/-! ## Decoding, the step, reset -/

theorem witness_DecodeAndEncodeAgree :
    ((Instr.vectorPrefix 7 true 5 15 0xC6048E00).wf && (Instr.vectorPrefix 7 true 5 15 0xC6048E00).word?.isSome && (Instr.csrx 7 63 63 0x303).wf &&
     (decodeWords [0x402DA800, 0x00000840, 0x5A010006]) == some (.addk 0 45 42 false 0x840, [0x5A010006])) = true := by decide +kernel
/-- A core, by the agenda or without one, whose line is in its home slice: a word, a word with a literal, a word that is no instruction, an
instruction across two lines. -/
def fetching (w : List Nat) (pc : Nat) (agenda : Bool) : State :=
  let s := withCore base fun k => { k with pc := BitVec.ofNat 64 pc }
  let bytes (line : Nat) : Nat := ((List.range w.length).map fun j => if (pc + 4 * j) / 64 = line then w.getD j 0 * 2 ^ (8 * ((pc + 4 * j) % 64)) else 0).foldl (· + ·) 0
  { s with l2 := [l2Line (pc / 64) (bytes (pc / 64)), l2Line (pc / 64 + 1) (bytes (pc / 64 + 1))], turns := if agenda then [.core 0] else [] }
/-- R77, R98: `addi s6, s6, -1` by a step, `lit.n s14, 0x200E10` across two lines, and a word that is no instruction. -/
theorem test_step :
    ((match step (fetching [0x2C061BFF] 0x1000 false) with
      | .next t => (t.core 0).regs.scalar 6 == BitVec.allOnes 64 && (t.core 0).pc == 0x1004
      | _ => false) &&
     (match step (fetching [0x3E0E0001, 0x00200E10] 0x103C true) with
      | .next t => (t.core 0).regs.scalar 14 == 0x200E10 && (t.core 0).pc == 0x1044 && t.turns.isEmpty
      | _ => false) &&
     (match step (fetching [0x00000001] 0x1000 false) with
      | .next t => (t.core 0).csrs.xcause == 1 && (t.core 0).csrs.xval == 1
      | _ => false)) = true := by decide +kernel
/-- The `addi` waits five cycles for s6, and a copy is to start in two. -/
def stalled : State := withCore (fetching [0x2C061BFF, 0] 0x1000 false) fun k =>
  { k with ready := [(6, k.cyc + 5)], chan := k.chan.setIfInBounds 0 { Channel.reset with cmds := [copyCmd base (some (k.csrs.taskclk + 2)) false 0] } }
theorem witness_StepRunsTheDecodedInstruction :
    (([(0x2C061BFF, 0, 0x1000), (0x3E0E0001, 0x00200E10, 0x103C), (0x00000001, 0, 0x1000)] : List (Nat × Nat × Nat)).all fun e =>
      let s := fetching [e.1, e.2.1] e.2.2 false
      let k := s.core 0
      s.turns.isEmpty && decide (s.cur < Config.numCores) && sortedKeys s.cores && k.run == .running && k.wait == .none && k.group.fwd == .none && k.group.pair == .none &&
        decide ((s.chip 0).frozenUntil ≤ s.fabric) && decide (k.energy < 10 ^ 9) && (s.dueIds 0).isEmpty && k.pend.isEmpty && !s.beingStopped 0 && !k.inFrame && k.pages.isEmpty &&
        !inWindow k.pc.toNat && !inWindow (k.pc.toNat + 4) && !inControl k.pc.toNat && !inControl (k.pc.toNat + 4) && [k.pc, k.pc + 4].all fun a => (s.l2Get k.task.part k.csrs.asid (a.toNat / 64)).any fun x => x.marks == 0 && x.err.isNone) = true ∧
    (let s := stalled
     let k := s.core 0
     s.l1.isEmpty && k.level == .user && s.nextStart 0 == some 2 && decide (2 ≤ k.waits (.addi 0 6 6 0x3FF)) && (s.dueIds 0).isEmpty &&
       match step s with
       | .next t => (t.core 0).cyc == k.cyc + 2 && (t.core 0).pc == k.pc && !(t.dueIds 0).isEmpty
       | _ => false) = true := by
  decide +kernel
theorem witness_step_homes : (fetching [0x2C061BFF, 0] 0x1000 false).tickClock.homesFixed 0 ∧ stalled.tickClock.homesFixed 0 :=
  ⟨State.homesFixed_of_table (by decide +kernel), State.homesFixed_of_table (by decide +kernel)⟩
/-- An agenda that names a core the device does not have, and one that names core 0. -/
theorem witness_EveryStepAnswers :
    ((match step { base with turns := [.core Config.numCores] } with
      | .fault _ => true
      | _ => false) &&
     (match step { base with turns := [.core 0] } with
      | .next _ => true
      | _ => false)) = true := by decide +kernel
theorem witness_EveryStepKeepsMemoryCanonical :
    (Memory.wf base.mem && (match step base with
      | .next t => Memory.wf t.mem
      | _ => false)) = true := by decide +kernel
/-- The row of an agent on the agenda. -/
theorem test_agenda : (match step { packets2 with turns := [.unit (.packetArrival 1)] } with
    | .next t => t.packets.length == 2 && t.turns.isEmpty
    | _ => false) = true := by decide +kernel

== == ==

**EXERCISE BRIEF**
In the entries above, take the line containing "names core 0. -/" and each later line through the last, and repeat them exactly. Output nothing else.

**TASK ANSWER**
/-- An agenda that names a core the device does not have, and one that names core 0. -/
theorem witness_EveryStepAnswers :
    ((match step { base with turns := [.core Config.numCores] } with
      | .fault _ => true
      | _ => false) &&
     (match step { base with turns := [.core 0] } with
      | .next _ => true
      | _ => false)) = true := by decide +kernel
theorem witness_EveryStepKeepsMemoryCanonical :
    (Memory.wf base.mem && (match step base with
      | .next t => Memory.wf t.mem
      | _ => false)) = true := by decide +kernel
/-- The row of an agent on the agenda. -/
theorem test_agenda : (match step { packets2 with turns := [.unit (.packetArrival 1)] } with
    | .next t => t.packets.length == 2 && t.turns.isEmpty
    | _ => false) = true := by decide +kernel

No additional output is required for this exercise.